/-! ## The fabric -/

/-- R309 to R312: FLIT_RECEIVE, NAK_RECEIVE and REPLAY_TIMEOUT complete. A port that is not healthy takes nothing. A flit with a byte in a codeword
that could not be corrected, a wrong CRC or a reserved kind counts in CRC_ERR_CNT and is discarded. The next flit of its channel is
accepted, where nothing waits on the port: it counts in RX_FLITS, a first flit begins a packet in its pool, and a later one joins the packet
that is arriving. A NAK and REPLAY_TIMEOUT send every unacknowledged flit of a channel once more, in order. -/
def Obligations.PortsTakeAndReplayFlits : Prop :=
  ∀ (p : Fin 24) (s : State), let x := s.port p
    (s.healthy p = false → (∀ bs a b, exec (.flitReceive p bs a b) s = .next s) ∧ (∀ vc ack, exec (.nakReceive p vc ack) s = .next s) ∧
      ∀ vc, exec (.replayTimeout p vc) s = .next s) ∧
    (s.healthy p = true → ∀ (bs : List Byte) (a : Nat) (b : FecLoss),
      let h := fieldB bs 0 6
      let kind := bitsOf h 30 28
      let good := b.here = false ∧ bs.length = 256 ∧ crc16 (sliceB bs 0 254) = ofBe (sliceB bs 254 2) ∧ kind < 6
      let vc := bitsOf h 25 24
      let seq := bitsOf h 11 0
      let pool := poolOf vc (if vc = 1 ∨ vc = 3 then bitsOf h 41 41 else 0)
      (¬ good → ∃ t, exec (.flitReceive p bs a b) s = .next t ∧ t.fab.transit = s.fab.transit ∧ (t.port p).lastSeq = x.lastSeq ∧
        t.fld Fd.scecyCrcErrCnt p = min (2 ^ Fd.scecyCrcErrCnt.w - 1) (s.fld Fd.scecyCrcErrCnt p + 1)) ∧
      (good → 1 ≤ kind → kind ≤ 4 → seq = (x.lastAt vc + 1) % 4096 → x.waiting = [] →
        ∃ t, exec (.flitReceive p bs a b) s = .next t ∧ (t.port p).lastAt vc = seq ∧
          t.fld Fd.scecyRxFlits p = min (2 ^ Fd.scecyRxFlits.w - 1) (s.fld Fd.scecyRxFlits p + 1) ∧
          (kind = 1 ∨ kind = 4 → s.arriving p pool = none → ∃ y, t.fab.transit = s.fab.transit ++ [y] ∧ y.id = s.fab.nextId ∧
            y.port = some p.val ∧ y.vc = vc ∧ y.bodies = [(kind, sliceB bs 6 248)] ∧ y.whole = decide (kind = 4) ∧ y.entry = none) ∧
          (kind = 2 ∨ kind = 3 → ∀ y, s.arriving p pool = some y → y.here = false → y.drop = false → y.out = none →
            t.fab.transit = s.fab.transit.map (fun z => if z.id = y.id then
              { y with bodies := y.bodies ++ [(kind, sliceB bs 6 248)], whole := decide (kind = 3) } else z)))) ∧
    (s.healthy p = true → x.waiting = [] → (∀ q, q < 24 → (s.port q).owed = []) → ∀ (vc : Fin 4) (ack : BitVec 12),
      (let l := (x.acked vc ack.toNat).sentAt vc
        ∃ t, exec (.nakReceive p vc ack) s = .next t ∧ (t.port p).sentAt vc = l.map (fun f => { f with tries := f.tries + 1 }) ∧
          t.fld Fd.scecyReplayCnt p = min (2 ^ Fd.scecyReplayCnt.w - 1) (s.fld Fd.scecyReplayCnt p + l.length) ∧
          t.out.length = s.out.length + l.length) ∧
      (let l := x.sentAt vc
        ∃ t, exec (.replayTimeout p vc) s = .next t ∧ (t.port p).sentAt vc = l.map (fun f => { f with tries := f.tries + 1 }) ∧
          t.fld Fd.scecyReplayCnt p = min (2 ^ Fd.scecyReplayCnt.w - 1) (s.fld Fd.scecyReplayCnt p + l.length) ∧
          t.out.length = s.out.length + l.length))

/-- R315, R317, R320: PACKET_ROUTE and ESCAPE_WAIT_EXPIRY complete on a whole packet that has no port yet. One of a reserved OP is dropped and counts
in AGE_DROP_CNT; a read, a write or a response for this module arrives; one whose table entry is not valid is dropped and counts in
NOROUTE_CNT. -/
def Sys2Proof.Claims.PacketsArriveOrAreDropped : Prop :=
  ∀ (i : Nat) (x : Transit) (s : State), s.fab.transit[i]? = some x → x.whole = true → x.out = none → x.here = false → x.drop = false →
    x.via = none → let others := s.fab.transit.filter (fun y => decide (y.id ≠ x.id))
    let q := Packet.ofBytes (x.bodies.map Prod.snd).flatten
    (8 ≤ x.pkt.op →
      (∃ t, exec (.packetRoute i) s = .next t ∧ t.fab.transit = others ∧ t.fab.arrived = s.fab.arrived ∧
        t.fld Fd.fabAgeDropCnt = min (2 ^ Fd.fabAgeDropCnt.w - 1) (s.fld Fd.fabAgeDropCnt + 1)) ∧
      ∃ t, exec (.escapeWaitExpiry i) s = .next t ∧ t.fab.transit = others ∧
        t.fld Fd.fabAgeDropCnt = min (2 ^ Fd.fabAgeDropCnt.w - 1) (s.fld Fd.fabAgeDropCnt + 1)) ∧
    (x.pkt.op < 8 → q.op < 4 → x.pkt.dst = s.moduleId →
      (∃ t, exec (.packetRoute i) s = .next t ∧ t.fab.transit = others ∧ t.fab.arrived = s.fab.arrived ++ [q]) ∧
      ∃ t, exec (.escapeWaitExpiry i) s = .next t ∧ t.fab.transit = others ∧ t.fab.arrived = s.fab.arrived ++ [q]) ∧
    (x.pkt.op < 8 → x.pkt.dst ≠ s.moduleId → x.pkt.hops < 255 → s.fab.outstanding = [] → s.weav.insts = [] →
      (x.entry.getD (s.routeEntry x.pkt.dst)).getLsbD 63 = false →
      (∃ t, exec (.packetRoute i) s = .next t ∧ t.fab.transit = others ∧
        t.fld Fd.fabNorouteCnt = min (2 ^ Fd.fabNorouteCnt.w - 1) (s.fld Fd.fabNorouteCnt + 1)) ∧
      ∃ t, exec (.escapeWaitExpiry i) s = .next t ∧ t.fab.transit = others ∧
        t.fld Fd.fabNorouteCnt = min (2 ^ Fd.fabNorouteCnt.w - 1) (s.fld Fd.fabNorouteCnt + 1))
* * *
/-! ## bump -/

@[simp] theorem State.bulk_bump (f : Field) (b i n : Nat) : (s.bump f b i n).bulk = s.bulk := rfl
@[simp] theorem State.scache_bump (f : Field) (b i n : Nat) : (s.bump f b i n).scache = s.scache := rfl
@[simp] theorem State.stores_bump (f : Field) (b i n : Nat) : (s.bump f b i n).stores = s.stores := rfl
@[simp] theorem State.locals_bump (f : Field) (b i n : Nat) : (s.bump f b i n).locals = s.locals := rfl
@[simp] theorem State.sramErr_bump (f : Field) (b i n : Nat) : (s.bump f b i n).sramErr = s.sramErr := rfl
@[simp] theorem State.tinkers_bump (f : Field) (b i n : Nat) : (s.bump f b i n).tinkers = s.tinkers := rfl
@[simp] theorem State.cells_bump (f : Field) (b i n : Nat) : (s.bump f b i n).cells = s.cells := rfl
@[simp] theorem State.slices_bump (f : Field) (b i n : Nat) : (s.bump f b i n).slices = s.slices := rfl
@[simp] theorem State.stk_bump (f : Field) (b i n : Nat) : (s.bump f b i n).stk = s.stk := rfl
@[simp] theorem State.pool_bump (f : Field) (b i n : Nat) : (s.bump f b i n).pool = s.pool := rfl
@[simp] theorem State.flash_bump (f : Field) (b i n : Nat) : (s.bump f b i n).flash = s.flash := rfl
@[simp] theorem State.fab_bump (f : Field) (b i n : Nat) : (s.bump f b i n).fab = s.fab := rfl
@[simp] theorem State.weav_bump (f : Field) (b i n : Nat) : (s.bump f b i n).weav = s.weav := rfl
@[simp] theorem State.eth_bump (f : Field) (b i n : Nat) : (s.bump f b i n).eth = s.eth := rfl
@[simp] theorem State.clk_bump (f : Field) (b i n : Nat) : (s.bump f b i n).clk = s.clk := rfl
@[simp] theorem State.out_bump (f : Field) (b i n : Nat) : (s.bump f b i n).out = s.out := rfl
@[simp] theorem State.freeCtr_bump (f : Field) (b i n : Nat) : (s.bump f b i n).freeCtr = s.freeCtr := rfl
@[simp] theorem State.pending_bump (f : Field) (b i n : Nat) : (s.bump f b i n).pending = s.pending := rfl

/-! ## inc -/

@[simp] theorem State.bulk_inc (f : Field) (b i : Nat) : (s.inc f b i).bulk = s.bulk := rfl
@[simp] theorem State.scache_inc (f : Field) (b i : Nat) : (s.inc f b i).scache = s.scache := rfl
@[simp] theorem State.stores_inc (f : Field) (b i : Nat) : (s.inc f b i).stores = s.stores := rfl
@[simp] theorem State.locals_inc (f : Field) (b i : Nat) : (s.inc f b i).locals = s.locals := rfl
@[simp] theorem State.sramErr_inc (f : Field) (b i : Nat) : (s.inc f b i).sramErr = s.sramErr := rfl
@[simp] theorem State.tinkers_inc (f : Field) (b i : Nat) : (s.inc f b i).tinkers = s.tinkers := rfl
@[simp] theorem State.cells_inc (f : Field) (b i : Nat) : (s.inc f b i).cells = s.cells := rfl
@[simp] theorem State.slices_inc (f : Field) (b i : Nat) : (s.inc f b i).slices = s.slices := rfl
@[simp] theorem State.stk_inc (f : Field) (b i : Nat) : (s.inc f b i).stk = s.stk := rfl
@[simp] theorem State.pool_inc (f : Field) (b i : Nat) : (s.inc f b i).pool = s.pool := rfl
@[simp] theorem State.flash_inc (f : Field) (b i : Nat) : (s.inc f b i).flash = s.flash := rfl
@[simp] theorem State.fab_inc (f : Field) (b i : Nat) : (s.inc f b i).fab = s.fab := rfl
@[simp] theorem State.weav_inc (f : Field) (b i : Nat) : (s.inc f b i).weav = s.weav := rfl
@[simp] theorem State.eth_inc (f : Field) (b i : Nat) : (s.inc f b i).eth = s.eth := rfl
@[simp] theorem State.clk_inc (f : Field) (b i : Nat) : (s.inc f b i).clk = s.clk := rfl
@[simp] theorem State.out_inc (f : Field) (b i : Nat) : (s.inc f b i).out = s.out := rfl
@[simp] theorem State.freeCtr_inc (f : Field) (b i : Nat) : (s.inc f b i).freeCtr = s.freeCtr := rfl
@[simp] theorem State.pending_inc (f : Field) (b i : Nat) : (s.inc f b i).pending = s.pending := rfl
==
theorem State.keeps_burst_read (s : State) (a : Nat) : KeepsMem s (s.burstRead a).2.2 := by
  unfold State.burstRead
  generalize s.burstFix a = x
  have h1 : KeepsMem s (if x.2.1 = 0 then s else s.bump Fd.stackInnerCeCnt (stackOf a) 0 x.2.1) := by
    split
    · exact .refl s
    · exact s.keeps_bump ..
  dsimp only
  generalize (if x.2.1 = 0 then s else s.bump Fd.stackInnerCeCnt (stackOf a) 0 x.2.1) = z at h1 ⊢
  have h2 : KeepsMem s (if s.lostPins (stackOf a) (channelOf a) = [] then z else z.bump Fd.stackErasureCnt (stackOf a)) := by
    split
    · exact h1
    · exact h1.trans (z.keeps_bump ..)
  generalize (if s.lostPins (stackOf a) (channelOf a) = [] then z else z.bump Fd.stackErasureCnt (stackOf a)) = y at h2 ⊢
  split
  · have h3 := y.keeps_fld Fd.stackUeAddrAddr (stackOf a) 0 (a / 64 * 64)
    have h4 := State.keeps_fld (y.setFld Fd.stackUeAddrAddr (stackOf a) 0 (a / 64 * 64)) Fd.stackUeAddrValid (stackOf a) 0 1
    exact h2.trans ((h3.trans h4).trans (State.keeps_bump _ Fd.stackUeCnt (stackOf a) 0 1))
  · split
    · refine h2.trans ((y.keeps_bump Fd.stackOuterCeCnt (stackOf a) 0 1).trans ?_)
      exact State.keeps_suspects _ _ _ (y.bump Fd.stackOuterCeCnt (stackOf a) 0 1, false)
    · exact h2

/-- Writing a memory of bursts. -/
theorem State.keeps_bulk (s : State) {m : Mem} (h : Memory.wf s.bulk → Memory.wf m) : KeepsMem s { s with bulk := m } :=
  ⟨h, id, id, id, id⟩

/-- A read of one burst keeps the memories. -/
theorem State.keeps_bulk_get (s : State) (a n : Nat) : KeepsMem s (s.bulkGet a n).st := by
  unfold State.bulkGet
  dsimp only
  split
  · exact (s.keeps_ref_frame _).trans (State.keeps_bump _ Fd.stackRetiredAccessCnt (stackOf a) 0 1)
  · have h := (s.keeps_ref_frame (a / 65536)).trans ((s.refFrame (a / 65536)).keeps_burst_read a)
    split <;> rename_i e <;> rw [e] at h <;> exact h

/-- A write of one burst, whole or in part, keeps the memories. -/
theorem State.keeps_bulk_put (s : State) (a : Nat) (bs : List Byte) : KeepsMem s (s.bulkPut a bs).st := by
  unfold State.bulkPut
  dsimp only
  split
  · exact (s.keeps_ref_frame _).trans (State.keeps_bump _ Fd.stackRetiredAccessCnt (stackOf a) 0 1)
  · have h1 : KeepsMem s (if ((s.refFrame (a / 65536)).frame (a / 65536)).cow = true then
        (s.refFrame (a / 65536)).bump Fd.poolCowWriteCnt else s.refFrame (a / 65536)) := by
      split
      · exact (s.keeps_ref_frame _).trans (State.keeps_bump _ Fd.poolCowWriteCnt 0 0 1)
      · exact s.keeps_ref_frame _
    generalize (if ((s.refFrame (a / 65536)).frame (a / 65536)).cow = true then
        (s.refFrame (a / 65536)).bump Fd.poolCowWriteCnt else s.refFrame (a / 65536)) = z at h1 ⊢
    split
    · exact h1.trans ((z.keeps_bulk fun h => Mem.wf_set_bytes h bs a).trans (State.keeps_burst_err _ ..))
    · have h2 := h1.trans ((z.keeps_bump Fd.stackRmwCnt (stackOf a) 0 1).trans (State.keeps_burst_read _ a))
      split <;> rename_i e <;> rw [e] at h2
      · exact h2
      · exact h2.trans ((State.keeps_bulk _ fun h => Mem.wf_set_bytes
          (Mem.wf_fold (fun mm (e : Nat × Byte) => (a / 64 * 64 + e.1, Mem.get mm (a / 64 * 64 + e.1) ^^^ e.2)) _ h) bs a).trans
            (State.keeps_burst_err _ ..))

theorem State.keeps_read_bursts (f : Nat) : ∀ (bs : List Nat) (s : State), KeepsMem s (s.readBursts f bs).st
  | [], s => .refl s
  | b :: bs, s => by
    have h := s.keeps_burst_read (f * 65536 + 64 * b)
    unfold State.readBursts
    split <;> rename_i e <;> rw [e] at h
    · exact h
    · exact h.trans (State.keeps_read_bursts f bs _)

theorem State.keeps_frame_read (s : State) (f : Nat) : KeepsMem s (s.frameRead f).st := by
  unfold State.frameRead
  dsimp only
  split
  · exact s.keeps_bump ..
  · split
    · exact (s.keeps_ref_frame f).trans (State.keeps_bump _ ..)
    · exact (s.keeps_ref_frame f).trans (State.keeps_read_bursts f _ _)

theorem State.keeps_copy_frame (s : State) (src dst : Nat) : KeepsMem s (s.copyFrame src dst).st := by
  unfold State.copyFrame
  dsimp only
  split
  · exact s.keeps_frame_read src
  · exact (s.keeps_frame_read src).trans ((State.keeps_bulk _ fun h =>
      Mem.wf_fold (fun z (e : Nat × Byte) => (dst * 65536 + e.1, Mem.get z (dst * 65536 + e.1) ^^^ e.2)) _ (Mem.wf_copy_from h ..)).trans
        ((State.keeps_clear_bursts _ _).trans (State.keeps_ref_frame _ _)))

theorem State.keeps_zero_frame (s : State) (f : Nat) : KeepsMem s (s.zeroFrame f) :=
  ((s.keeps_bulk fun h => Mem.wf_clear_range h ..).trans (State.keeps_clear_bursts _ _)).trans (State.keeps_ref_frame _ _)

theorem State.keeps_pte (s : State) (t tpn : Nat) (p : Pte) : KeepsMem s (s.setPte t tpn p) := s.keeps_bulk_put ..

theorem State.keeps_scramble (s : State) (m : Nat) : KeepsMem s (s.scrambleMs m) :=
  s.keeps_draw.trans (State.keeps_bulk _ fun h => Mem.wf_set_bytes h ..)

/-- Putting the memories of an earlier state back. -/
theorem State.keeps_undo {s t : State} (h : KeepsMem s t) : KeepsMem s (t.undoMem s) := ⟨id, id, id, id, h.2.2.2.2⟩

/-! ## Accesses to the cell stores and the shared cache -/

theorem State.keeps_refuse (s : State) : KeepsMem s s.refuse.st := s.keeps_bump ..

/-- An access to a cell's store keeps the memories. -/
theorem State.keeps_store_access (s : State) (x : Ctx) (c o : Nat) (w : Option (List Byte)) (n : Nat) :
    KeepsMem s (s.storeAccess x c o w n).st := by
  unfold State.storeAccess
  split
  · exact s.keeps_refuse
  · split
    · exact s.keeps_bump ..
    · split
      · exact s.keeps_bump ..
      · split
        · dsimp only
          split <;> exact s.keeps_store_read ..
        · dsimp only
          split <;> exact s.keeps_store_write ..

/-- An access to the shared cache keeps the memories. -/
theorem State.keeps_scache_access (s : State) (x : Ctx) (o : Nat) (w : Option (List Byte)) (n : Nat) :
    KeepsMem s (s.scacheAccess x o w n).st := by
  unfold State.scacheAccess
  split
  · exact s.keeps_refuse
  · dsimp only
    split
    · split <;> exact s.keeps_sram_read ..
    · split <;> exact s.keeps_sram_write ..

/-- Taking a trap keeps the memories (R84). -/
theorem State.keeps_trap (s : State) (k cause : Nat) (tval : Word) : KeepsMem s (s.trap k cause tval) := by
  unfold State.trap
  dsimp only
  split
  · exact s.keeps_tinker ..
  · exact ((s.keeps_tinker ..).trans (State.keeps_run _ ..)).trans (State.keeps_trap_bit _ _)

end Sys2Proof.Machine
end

» **EXERCISE BRIEF**
Within the listing above, locate the line containing "theorem State.keeps_copy_frame (s" and the line containing "theorem State.keeps_zero_frame (s". Reproduce those two lines and all lines between them exactly, with nothing added.

» **SOLUTION**
theorem State.keeps_copy_frame (s : State) (src dst : Nat) : KeepsMem s (s.copyFrame src dst).st := by
  unfold State.copyFrame
  dsimp only
  split
  · exact s.keeps_frame_read src
  · exact (s.keeps_frame_read src).trans ((State.keeps_bulk _ fun h =>
      Mem.wf_fold (fun z (e : Nat × Byte) => (dst * 65536 + e.1, Mem.get z (dst * 65536 + e.1) ^^^ e.2)) _ (Mem.wf_copy_from h ..)).trans
        ((State.keeps_clear_bursts _ _).trans (State.keeps_ref_frame _ _)))

theorem State.keeps_zero_frame (s : State) (f : Nat) : KeepsMem s (s.zeroFrame f) :=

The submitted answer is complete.